# Bad Crest Day



## enigma731 (Aug 12, 2011)

_"Come on, Mom. All I wanted was a relaxing shower. Did you really have to go and take pictures of my bad hair moment?"_










_"Seriously! Stop it! You're embarrassing me!"_










_"Hmph."_


----------



## Loopy Lou (Jul 26, 2012)

Aww bless him! He does look funny though


----------



## meaggiedear (Nov 20, 2011)

Roo is a her. A diva her at that. Haha.


----------



## Annie (Nov 20, 2009)

Ha ha cute! But the crest seems fine to me really....maybe I just don't know what Roo's crest normally looks like? :blush:


----------



## JaimeS (Nov 28, 2011)

Emotional abuse!! You and Meagan need to stop making your birds feel bad about themselves! 

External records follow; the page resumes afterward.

/-- R608, R609, R612 to R615, R617: the event router. A raise of an enabled source sets its vector pending in the partition's instance, or merges into the pending one; a disabled or unassigned source does nothing. While an instance is off its vectors stay pending; otherwise a vector whose table entry is valid and not masked goes to the entry's thread if that is online and has a slot free, as a message at the entry's level. The message lands in a slot of the thread. A credit frees the slot. A thread that goes offline is sent a slot-void message, which empties its slots. INV drops the instance's cached entries. A message-signalled write raises its vector in the partition of its page, and one to another page is discarded; a thread's is answered. Completes: eventRaise, eventMessage, slotVoid, eventCreditReturn, evrOnlineClear, evrInvalidate, messageSignalledWrite. -/
def Obligations.EventRouterResults : Prop :=
  ∀ (s : State) (who : Who) (t : Gtn) (die : CDie) (p : PartId) (k3 : BitVec 3) (half : Half) (v w : W64) (vec : BitVec 16) (r : Raise) (rest : List Raise) (e : Event) (fl : List (Nat × Option Event)) (e0 : EvPend) (port : PortNum)
    (pa : BitVec 52) (posted : Bool),
    let h := s.hw
    let x := h.thread t.val
    let q := (h.srcPart r.source).getD r.part
    let n := h.fld .EVR_SRC 0 0 r.source F.EVR_SRC_VECTOR
    let pend : EvPend := { inst := q, vector := n, source := r.source, sev := r.sev, code := r.code, fixM := srcFixM r.source }
    let routed : Prop := h.raises = r :: rest ∧ r.vec = none ∧ srcAssigned r.source = true ∧ h.flag .EVR_SRC 0 0 r.source F.EVR_SRC_EN = true ∧ srcMode r.source ≠ 1 ∧ srcMode r.source ≠ 2
    let on (p : Nat) : Prop := h.flag .EVR_CTL 0 0 p F.EVR_CTL_EN = true
    let dst := wbits w 9 0
    let valid : Prop := w.getLsbD 63 = true ∧ wbits w 61 60 ≠ 0 ∧ wbits w 58 10 = 0 ∧ (w.getLsbD 59 = true → 0xF000 ≤ n ∧ wbits w 61 60 = 1)
    let free (m : Nat) : Prop := h.evTarget q m = true ∧ (look [] h.evSlots m).length < 4 ∧ (h.thread m).run ≠ .migrating
    let msg : Event := { vector := n, level := BitVec.ofNat 3 (if srcFixM r.source then 3 else if w.getLsbD 59 then 5 else wbits w 61 60), source := r.source, sev := r.sev, code := r.code, inst := q }
    let raise : Instr := .eventRaise none
    let online := h.reg .EVR_ONLINE 0 0 die.val
    let page := (pa.toNat - 0xEFFFFFFFF0000) / 0x1000
    let good (part : Nat) (world : Bool) : Prop := page = part ∧ 1 ≤ page ∧ page ≤ 12 ∧ wbits v 31 16 = 0 ∧ (world = false → wbits v 15 0 < 0xF000) ∧ pa.toNat % 4 = 0
    let part := look 0 h.portOwner port.val
    let core : Agent := .core (dieOfThread t.val) 0
    let from0 := h.threadAgent t.val
    (h.raises = [] → exec raise s = .next s) ∧ exec (.eventRaise (some (0, k3))) s = .next s ∧
    (h.raises = r :: rest → r.vec = none → srcAssigned r.source = false ∨ h.flag .EVR_SRC 0 0 r.source F.EVR_SRC_EN = false → exec raise s = .next { s with hw := { h with raises := rest } }) ∧
    (routed → q = 0 → (∀ y ∈ h.svcEvents, y.vector ≠ n) → Does s raise (fun k => k.raises = rest ∧ k.svcEvents = h.svcEvents ++ [pend] ∧ k.evPend = h.evPend ∧ k.thr = h.thr)) ∧
    (routed → q ≠ 0 → ¬ on q → h.evPend = [] → Does s raise (fun k => k.raises = rest ∧ k.evPend = [pend] ∧ k.evFly = h.evFly ∧ k.thr = h.thr ∧ k.mem = h.mem)) ∧
    (routed → q ≠ 0 → ¬ on q → h.evPend = [e0] → e0.inst = q → e0.vector = n → e0.thread = none → e0.fbk = false → e0.msg = false →
      Does s raise (fun k => ∃ y, k.evPend = [y] ∧ y.count = min 0xFFFF (e0.count + 1) ∧ y.vector = n ∧ y.sev = max e0.sev r.sev)) ∧
    (routed → q ≠ 0 → on q → h.evPend = [] → look? h.evCache (65536 * q + n) = some w → valid → w.getLsbD 62 = true → Does s raise (fun k => k.evPend = [pend] ∧ k.evFly = h.evFly)) ∧
    (routed → q ≠ 0 → on q → h.evPend = [] → look? h.evCache (65536 * q + n) = some w → valid → w.getLsbD 62 = false → free dst → Does s raise (fun k => k.evPend = [] ∧ k.evFly = h.evFly ++ [(dst, some msg)] ∧
      look [] k.evSlots dst = look [] h.evSlots dst ++ [msg] ∧ k.thr = h.thr ∧ k.mem = h.mem ∧ ∃ m ∈ k.msgs, m.op = .EVMSG ∧ m.addr = dst)) ∧
    (routed → q ≠ 0 → on q → h.evPend = [] → look? h.evCache (65536 * q + n) = some w → valid → w.getLsbD 62 = false → h.evTarget q dst = true → 4 ≤ (look [] h.evSlots dst).length →
      Does s raise (fun k => k.evPend = [pend] ∧ k.evFly = h.evFly)) ∧
    (routed → q ≠ 0 → on q → h.evPend = [] → look? h.evCache (65536 * q + n) = some w → ¬ valid → free (h.fld .EVR_CTL 0 0 q F.EVR_CTL_FALLBACK) → Does s raise (fun k => k.evPend = [] ∧
      k.evFly = h.evFly ++ [(h.fld .EVR_CTL 0 0 q F.EVR_CTL_FALLBACK, some { msg with level := 3, fbk := true })])) ∧
    (h.firstFly t.val = some ((t.val, some e), fl) → Does s (.eventMessage t) (fun k => k.evFly = fl ∧ k.mem = h.mem ∧ (∀ m, m ≠ t.val → k.thread m = h.thread m) ∧
      k.thread t.val = if h.fenced core then x else { x with slots := x.slots ++ [e] })) ∧
    (h.firstFly t.val = none → exec (.eventMessage t) s = .next s ∧ exec (.slotVoid t) s = .next s) ∧
    (h.firstFly t.val = some ((t.val, none), fl) → exec (.slotVoid t) s = .next { s with hw := ({ h with evFly := fl } : Hw).setThread t.val { x with slots := [] } } ∧ exec (.eventMessage t) s = .next s) ∧
    (h.evPend = [] → Does s (.eventCreditReturn t vec) (fun k => look [] k.evSlots t.val = dropFirst (fun e => decide (e.vector = vec.toNat)) (look [] h.evSlots t.val) ∧
      (∀ m, m ≠ t.val → look [] k.evSlots m = look [] h.evSlots m) ∧ k.thr = h.thr ∧ k.mem = h.mem)) ∧
    (h.evPend = [] → h.evSlots = [] → h.mayWrite (RegRef.at .EVR_ONLINE 0 0 die.val) who v = .ok → Does s (.evrOnlineClear who die half v) (fun k => k.reg .EVR_ONLINE 0 0 die.val = merged half online v ∧ k.thr = h.thr ∧
      ∀ b < 64, online.getLsbD b = true → (merged half online v).getLsbD b = false → (64 * die.val + b, none) ∈ k.evFly)) ∧
    (h.evPend = [] → h.mayWrite (RegRef.at .EVR_CTL 0 0 p.val) who (setWbits (h.reg .EVR_CTL 0 0 p.val) 62 62 1) = .ok → Does s (.evrInvalidate who p) (fun k => (∀ e ∈ k.evCache, e.1 / 65536 ≠ p.val) ∧
      (∀ e ∈ h.evCache, e.1 / 65536 ≠ p.val → e ∈ k.evCache) ∧ k.fld .EVR_CTL 0 0 p.val F.EVR_CTL_INV = 0 ∧ k.mem = h.mem)) ∧
    (paRange pa.toNat = .message →
      (look [] h.pwr port.val ≠ [] → exec (.messageSignalledWrite (.device port) pa 4 v) s = .next s) ∧
      (look [] h.pwr port.val = [] → good part false → h.evPend = [] → ¬ on part → Does s (.messageSignalledWrite (.device port) pa 4 v) (fun k => k.evPend = [{ inst := part, vector := wbits v 15 0, msg := true }] ∧ k.mem = h.mem)) ∧
      (look [] h.pwr port.val = [] → ¬ good part false → Does s (.messageSignalledWrite (.device port) pa 4 v) (fun k => k.evPend = h.evPend ∧ k.evFly = h.evFly ∧ k.thr = h.thr)) ∧
      (good (h.partOf t.val) x.world → h.evPend = [] → ¬ on (h.partOf t.val) → Does s (.messageSignalledWrite (.thread t posted) pa 4 v) (fun k => k.evPend = [{ inst := h.partOf t.val, vector := wbits v 15 0, msg := true }] ∧
        ∃ m ∈ k.msgs, m.op = (if posted then .POSTACK else .REGCPL) ∧ m.addr = pa.toNat ∧ m.agent = from0)) ∧
      (¬ good (h.partOf t.val) x.world → Does s (.messageSignalledWrite (.thread t posted) pa 4 v) (fun k => k.evPend = h.evPend ∧ k.evFly = h.evFly ∧ ∃ m ∈ k.msgs, m.op = .REF ∧ m.addr = pa.toNat)))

Seriously though, adorable as always!


----------



## bjknight93 (Nov 13, 2011)

Roo is always super cute!


----------



## enigma731 (Aug 12, 2011)

Thanks, guys. I just love how disgruntled she looks when her head is all wet. And it always takes longer to dry than the rest of her, because she insists on sticking her nose straight in the water and getting it soaked.


----------



## sunnysmom (Sep 23, 2011)

Haha! Cute little Roo.


----------



## enigma731 (Aug 12, 2011)

I also like that you can see her beautiful pearls really well in these pics.  I can't decide if I think she's an incomplete pearl, or if she's just permanently missing some of her pearled feathers.


----------



## JaimeS (Nov 28, 2011)

Her pearls are pretty! Could she be pearl pied? Casey said that Zoey is at least split pied since her eyes are blue and I know Roo' are even bluer than Zoey's.


----------



## enigma731 (Aug 12, 2011)

Yeah, I think she is.


----------



## roxy culver (May 27, 2010)

She very well could be a incomplete pearl pied lol. Super cute!


----------



## enigma731 (Aug 12, 2011)

I guess we'll never know, since there's no way to tell what she would have looked like if she hadn't been plucked. But she's a gorgeous diva no matter what!


----------



## JaimeS (Nov 28, 2011)

She sure is!


----------



## northernfog (Dec 14, 2010)

I've got to add, 
Roo is one adorable tiel, everytime I look at one of her pictures I get a smile in my face! :blush: 
Bless her!


----------



## Loopy Lou (Jul 26, 2012)

meaggiedear said:


> Roo is a her. A diva her at that. Haha.


Oh dear i always seem to get the sexes wrong unless it's immediately obvious.

My apologies Miss Roo!

.... But ya still look funny


----------



## lperry82 (Aug 2, 2010)

Aww bless too cute


----------



## sangs_becky (Jun 25, 2012)

Roo is such a sweet baby


----------